- [Exercise aim] Where the line containing "if n = 0 ∨ 9999 < n then s.refuse .badField" appears, start copying; continue through the last line below and copy nothing else.

#### Data shown ####

-- ==== Sys2Proof/Machine/Cues.lean ====
section
/-! DEFINITION. Booth cues (08): actions and firings, the cursor on timecode events, alarm and contact cues, timers, drafts
and lists. Masks (R128) and contact outputs (R184) stand here too, because cue actions set them. -/

namespace Sys2Proof.Machine

/-! ### Masks (R128) -/

/-- A mask of a set of kinds for a number of blocks: clamped, and ended by an empty set (R128). -/
def Mask.of (kinds : BitVec 4) (blocks : Nat) : Mask :=
  if kinds = 0#4 then .none else ⟨kinds, clamp 1 Config.maskMax blocks⟩

/-- MASK_ALARMS and the cue action MASK replace the room's mask (R128). -/
def State.setMask (s : State) (r : Room) (m : Mask) : State := s.modRoom r fun rm => { rm with mask := m }

/-! ### Contact outputs (R182 to R184) -/

/-- An output takes a state, and what set it is kept (R183, R184). -/
def State.setOutput (s : State) (o : Fin 24) (on : Bool) (by_ : LastSet) : State :=
  { s with outputs := s.outputs.set o.val { s.outputs[o] with on := on, lastSet := by_ } o.isLt }

/-! ### Timers (R165 to R169) -/

/-- Sample periods of one unit (R165). -/
def TimerUnit.periods : TimerUnit → Nat
  | .sample => 1
  | .frame => 2000
  | .second => 48000

/-- The remaining count a timer starts from (R166). -/
def Timer.full (t : Timer) : Nat := t.count * t.unit.periods

/-- A timer starts or restarts with these values; a count of 0 is clamped to 1 (R166, R200). -/
def Timer.start (unit : TimerUnit) (count : Nat) (rep : Bool) (target : Nat) : Timer :=
  let t : Timer := ⟨true, unit, clamp 1 65535 count, rep, some target, 0, false⟩
  { t with remaining := t.full }

/-- Change one timer of a room. -/
def RoomRec.modTimer (rm : RoomRec) (t : Fin 4) (f : Timer → Timer) : RoomRec :=
  { rm with timers := rm.timers.set t.val (f rm.timers[t]) t.isLt }

/-- TIMER_START (R166). -/
def State.timerStart (s : State) (r : Room) (t : Fin 4) (unit : TimerUnit) (count : Nat) (rep : Bool) (target : Nat) :
    State :=
  s.modRoom r fun rm => rm.modTimer t fun _ => Timer.start unit count rep target

/-- TIMER_STOP (R169). -/
def State.timerStop (s : State) (r : Room) (t : Fin 4) : State := s.modRoom r fun rm => rm.modTimer t Timer.stop

/-- The timer's expiry is due: its count has run out in the period in progress (R167). -/
def Timer.due (t : Timer) : Bool := t.running && t.expiring

/-- The timer's next state at its expiry: stopped, or reloaded (R167). -/
def Timer.next (t : Timer) : Timer := if t.rep then { t with remaining := t.full, expiring := false } else t.stop

/-- One sample period of a running timer (R167). The period that brings remaining to 0 is the expiry: until the expiry is taken
the timer runs with remaining 1, so that remaining is above 0 while it runs (R165). -/
def Timer.advance (t : Timer) : Timer :=
  if t.running = false then t
  else if t.remaining ≤ 1 then { t with expiring := true }
  else { t with remaining := t.remaining - 1 }

/-- At the assertion of the supply warning a timer keeps its remaining count; an expiry that has not been taken is put off to
the first period after the release (R173). DEDUCED, assumption 13. -/
def Timer.freeze (t : Timer) : Timer := { t with expiring := false }

/-! ### Actions (R144, R160, R161) -/

/-- The reason with which the cue action GO fails. R160 names WRONG_STATE for GO_LIVE in a room that has entered PROVE, where
R20 answers the request with SEQ_BUSY: each is followed where it speaks. DESIGN CHOICE, assumption 17. -/
def goReason (st : RoomState) (t : GoTarget) (res : Result) : Result :=
  if t = .goLive ∧ st = .prove ∧ res = .seqBusy then .wrongState else res

/-- One action of cue `number` of room `r`: OK when it is performed, else its reason; a failed action changes nothing
(R161). -/
def State.perform (s : State) (r : Room) (number : Nat) : Action → State × Result
  | .setFormat i => s.selectFormat r i
  | .setSource m => (s.handOn r (.source m), .ok)
  | .selectBank n => (s.handOn r (.bank n), .ok)
  | .fade step ms => (s.setGain r step.toNat ms.toNat, .ok)
  | .mute yes => (s.setMute r yes, .ok)
  | .mask kinds blocks => (s.setMask r (Mask.of kinds blocks.toNat), .ok)
  | .contact o on =>
    if s.outputs[o].owner = some r then (s.setOutput o on (.cue r number), .ok) else (s, .notOwner)
  | .go t => let out := s.goJudge r t; (out.1, goReason (s.room r).path.state t out.2)
  | .timerStart t unit count rep target =>
    match below 4 t.toNat with
    | some i => (s.timerStart r i unit count.toNat rep target, .ok)
    | none => (s, .badField)
  | .timerStop t =>
    match below 4 t.toNat with
    | some i => (s.timerStop r i, .ok)
    | none => (s, .badField)

/-- What a firing leaves: the state and the failed actions. -/
structure Fired where
  st : State
  failed : List (Nat × Result)

/-- One action of a firing, by its index (R160). -/
def fireStep (r : Room) (number : Nat) (f : Fired) (a : Nat × Action) : Fired :=
  let out := f.st.perform r number a.2
  ⟨out.1, if out.2 = .ok then f.failed else f.failed ++ [(a.1, out.2)]⟩

/-- The actions of a cue with their indices 1 to 4. -/
def Cue.numbered (c : Cue) : List (Nat × Action) := c.actions.zipIdx.map fun x => (x.2 + 1, x.1)

/-- A cue fires: CUE_FIRED, its actions in order, and CUE_FAILED when any failed (R160, R162). -/
def State.fire (s : State) (r : Room) (c : Cue) (why : Cause) : Fired :=
  let f := c.numbered.foldl (fireStep r c.number) ⟨s.notify r (.cueFired c.number c.trigger why), []⟩
  if f.failed = [] then f else { f with st := f.st.notify r (.cueFailed c.number why f.failed) }

/-- Cues fire one after another, each whole before the next (R163). -/
def State.fireAll (s : State) (r : Room) (l : List (Cue × Cause)) : State :=
  l.foldl (fun s x => (s.fire r x.1 x.2).st) s

/-- A timecode run: the cues not yet fired do not fire once a cue has brought the room into OFF; where a later action of that
cue has taken the room out of OFF again, the run goes on (R163). A run begins outside OFF (R154). -/
def State.fireRun (s : State) (r : Room) (why : Cause) : List Cue → State
  | [] => s
  | c :: cs =>
    let f := s.fire r c why
    if (f.st.room r).path.state = .off then f.st else f.st.fireRun r why cs

/-- Cues may fire: the supply warning is not asserted, and neither the table store's initialisation nor an engine
restart runs (R172, R175). DEDUCED, assumption 12. -/
def State.cuesFire (s : State) : Bool := !s.supply && !s.notReady

/-! ### The cursor on timecode events (R151 to R154) -/

/-- The run of an event: the AT cues from the cursor on whose frame is at most `t`, up to the first above it (R151). -/
def runOf (t : Nat) : List Cue → List Cue
  | [] => []
  | c :: cs =>
    match c.frame? with
    | some f => if f ≤ t then c :: runOf t cs else []
    | none => runOf t cs

/-- The position of the first AT cue at or after position `from_` whose frame satisfies `p`. -/
def firstAtFrom (p : Nat → Bool) (from_ : Nat) (l : List Cue) : Nat := min l.length from_ + firstAt p (l.drop from_)

/-- The cursor moves past the run of `t`, and the run fires (R151). -/
def State.runTo (s : State) (r : Room) (jump : Bool) (t : Nat) : State :=
  let rm := s.room r
  let s1 := s.modRoom r fun rm => { rm with cursor := firstAtFrom (fun f => decide (t < f)) rm.cursor rm.list }
  s1.fireRun r (.timecode jump t) (runOf t (rm.list.drop rm.cursor))

/-- The Cue Engine takes no action on a timecode event of a room in OFF or while no cue fires (R154, R172). -/
def State.takesTimecode (s : State) (r : Room) : Bool := s.cuesFire && decide ((s.room r).path.state ≠ .off)

/-- advance(T) (R151). -/
def State.advanceTo (s : State) (r : Room) (t : Nat) : State := if s.takesTimecode r then s.runTo r false t else s

/-- jump(T): the cursor is placed at the first AT cue whose frame is at least T, and the run of T fires (R152). -/
def State.jumpTo (s : State) (r : Room) (t : Nat) : State :=
  if s.takesTimecode r then
    (s.modRoom r fun rm => { rm with cursor := firstAt (fun f => decide (t ≤ f)) rm.list }).runTo r true t
  else s

/-! ### Alarm hand-overs, contact edges and timers (R156, R157, R167, R168) -/

/-- The cue's ALARM trigger matches a raised condition (R156). -/
def Cue.matchesAlarm (c : Cue) (x : CondId) : Bool :=
  match c.trigger with
  | .alarm k ch =>
    decide (k = x.kind) &&
      (match ch, x with
       | .any, _ => true
       | .ch a, .level b _ => decide (a = b)
       | .room, .rack => true
       | _, _ => false)
  | _ => false

/-- The hand-overs of one room's evaluation are taken as one event (R156): each one's cues are looked up when its run
begins. -/
def State.takeHandover (s : State) (h : Handover) : State :=
  if s.cuesFire then
    h.conds.foldl
      (fun s x => s.fireAll h.room (((s.room h.room).list.filter (·.matchesAlarm x)).map fun c => (c, .alarm x))) s
  else s

/-- The cue's CONTACT trigger matches an edge (R157). -/
def Cue.matchesContact (c : Cue) (i : Fin 16) (e : Edge) : Bool := decide (c.trigger = .contact i e)

/-- An edge is handed to the Cue Engine of a room (R157). -/
def State.takeEdge (s : State) (r : Room) (i : Fin 16) (e : Edge) : State :=
  if s.cuesFire then
    s.fireAll r (((s.room r).list.filter (·.matchesContact i e)).map fun c => (c, .contact i e))
  else s

/-- The cue of that number in a list. -/
def findCue (l : List Cue) (number : Nat) : Option Cue := l.find? fun c => decide (c.number = number)

/-- A timer expires: it takes its next state, and its target fires, or the timer is an orphan and stops (R167, R168). -/
def State.expire (s : State) (r : Room) (t : Fin 4) : State :=
  let tm := (s.room r).timers[t]
  match tm.target with
  | none => s.timerStop r t
  | some n =>
    match findCue (s.room r).list n with
    | some c => ((s.modRoom r fun rm => rm.modTimer t Timer.next).fire r c (.timer t)).st
    | none => (s.timerStop r t).notify r (.timerOrphan t n)

/-! ### Drafts and lists (R142 to R147, R155, R158) -/

/-- The store's used count (R142). DEDUCED, assumption 16. -/
def State.cueUsed (s : State) : Nat :=
  ((List.finRange 12).map fun r => (s.room r).list.length + (s.room r).draft.length).sum

/-- CUE_DRAFT_CLEAR (R145). -/
def State.reqDraftClear (s : State) (r : Room) : Answer :=
  let s1 := s.modRoom r fun rm => { rm with draft := [] }
  s1.accept [.bits 10 s1.cueUsed]

/-- The index of the first entry that R146 refuses with BAD_FIELD. -/
def firstBad (l : List (List Payload)) : Option Nat := l.findIdx? fun e => (Cue.ofWords e).isNone

/-- The index of the first entry whose number is not above the last (R146). -/
def firstDisorder : Option Nat → Nat → List Cue → Option Nat
  | _, _, [] => none
  | last, i, c :: cs =>
    if (match last with | some n => decide (c.number ≤ n) | none => false) = true then some i
    else firstDisorder (some c.number) (i + 1) cs

/-- The number of the last entry of a draft. -/
def lastNumber (l : List Cue) : Option Nat := l.getLast?.map (·.number)

/-- CUE_DRAFT_APPEND: BAD_FIELD, ORDER, STORE_FULL, in that order (R146). -/
def State.reqDraftAppend (s : State) (r : Room) (body : List Payload) : Answer :=
  match entriesOf body with
  | none => s.refuse .malformed
  | some entries =>
    match firstBad entries with
    | some i => s.refuseWith .badField [.bits 5 i]
    | none =>
      let cues := entries.filterMap Cue.ofWords
      let draft := (s.room r).draft
      match firstDisorder (lastNumber draft) 0 cues with
      | some i => s.refuseWith .order [.bits 5 i]
      | none =>
        if Config.cueListMax < draft.length + cues.length ∨ Config.cueStore < s.cueUsed + cues.length then
          s.refuseWith .storeFull [.bits 8 draft.length, .bits 10 (Config.cueStore - s.cueUsed)]
        else
          let s1 := s.modRoom r fun rm => { rm with draft := rm.draft ++ cues }
          s1.accept [.bits 8 (s1.room r).draft.length, .bits 10 s1.cueUsed]

/-- The number of the first AT entry whose frame is less than that of an earlier AT entry (R147). -/
def frameDisorder : Nat → List Cue → Option Nat
  | _, [] => none
  | hi, c :: cs =>
    match c.frame? with
    | some f => if f < hi then some c.number else frameDisorder (max hi f) cs
    | none => frameDisorder hi cs

/-- The draft becomes the list and the cursor is placed (R147, R148). -/
def RoomRec.commitDraft (rm : RoomRec) : RoomRec := { rm with list := rm.draft, draft := [] }.placeCursor

/-- CUE_COMMIT (R147). -/
def State.reqCommit (s : State) (r : Room) : Answer :=
  match frameDisorder 0 (s.room r).draft with
  | some n => s.refuseWith .order [.bits 14 n]
  | none =>
    let s1 := s.modRoom r RoomRec.commitDraft
    s1.accept [.bits 8 (s1.room r).list.length, .bits 10 s1.cueUsed]

/-- CUE_GO: the reply carries the number and the failed actions (R158). -/
def State.reqCueGo (s : State) (r : Room) (originator : BitVec 6) (body : List Payload) : Answer :=
  let n := arg body 0
  if n = 0 ∨ 9999 < n then s.refuse .badField
  else
    match findCue (s.room r).list n with
    | none => s.refuse .noSuchCue
    | some c =>
      let f := s.fire r c (.cueGo originator)
      f.st.accept (.bits 14 n :: failedFields f.failed)

/-- CUE_REWIND: the reply carries the cursor and the last frame (R155). -/
def State.reqRewind (s : State) (r : Room) : Answer :=
  let s1 := s.modRoom r RoomRec.cursorToBase
  s1.accept (.bits 8 (s1.room r).cursor :: Fld.opt 24 (s1.room r).tc.last)

/-- The request TIMER_START: the reply carries remaining (R166). -/
def State.reqTimerStart (s : State) (r : Room) (body : List Payload) : Answer :=
  match below 4 (arg body 0), TimerUnit.ofCode (arg body 1), boolOfCode (arg body 3) with
  | some t, some unit, some rep =>
    if arg body 4 = 0 ∨ 9999 < arg body 4 then s.refuse .badField
    else
      (s.timerStart r t unit (arg body 2) rep (arg body 4)).accept
        [.bits 32 (Timer.start unit (arg body 2) rep (arg body 4)).remaining]
  | _, _, _ => s.refuse .badField

/-- The request TIMER_STOP (R169). -/
def State.reqTimerStop (s : State) (r : Room) (body : List Payload) : Answer :=
  match below 4 (arg body 0) with
  | some t => (s.timerStop r t).accept []
  | none => s.refuse .badField

/-- MASK_ALARMS: a set of kinds and a number of blocks; the reply carries the mask as written (R128). Only bits 3:0 of a
set are looked at (R215), so no set names anything else. -/
def State.reqMask (s : State) (r : Room) (body : List Payload) : Answer :=
  let m := Mask.of (BitVec.ofNat 4 (arg body 0)) (arg body 1)
  (s.setMask r m).accept [.bits 4 m.kinds.toNat, .bits 13 m.remaining]

end Sys2Proof.Machine
end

####

- [Solution to the problem]
  if n = 0 ∨ 9999 < n then s.refuse .badField
  else
    match findCue (s.room r).list n with
    | none => s.refuse .noSuchCue
    | some c =>
      let f := s.fire r c (.cueGo originator)
      f.st.accept (.bits 14 n :: failedFields f.failed)

/-- CUE_REWIND: the reply carries the cursor and the last frame (R155). -/
def State.reqRewind (s : State) (r : Room) : Answer :=
  let s1 := s.modRoom r RoomRec.cursorToBase
  s1.accept (.bits 8 (s1.room r).cursor :: Fld.opt 24 (s1.room r).tc.last)

/-- The request TIMER_START: the reply carries remaining (R166). -/
def State.reqTimerStart (s : State) (r : Room) (body : List Payload) : Answer :=
  match below 4 (arg body 0), TimerUnit.ofCode (arg body 1), boolOfCode (arg body 3) with
  | some t, some unit, some rep =>
    if arg body 4 = 0 ∨ 9999 < arg body 4 then s.refuse .badField
    else
      (s.timerStart r t unit (arg body 2) rep (arg body 4)).accept
        [.bits 32 (Timer.start unit (arg body 2) rep (arg body 4)).remaining]
  | _, _, _ => s.refuse .badField

/-- The request TIMER_STOP (R169). -/
def State.reqTimerStop (s : State) (r : Room) (body : List Payload) : Answer :=
  match below 4 (arg body 0) with
  | some t => (s.timerStop r t).accept []
  | none => s.refuse .badField

/-- MASK_ALARMS: a set of kinds and a number of blocks; the reply carries the mask as written (R128). Only bits 3:0 of a
set are looked at (R215), so no set names anything else. -/
def State.reqMask (s : State) (r : Room) (body : List Payload) : Answer :=
  let m := Mask.of (BitVec.ofNat 4 (arg body 0)) (arg body 1)
  (s.setMask r m).accept [.bits 4 m.kinds.toNat, .bits 13 m.remaining]

end Sys2Proof.Machine
end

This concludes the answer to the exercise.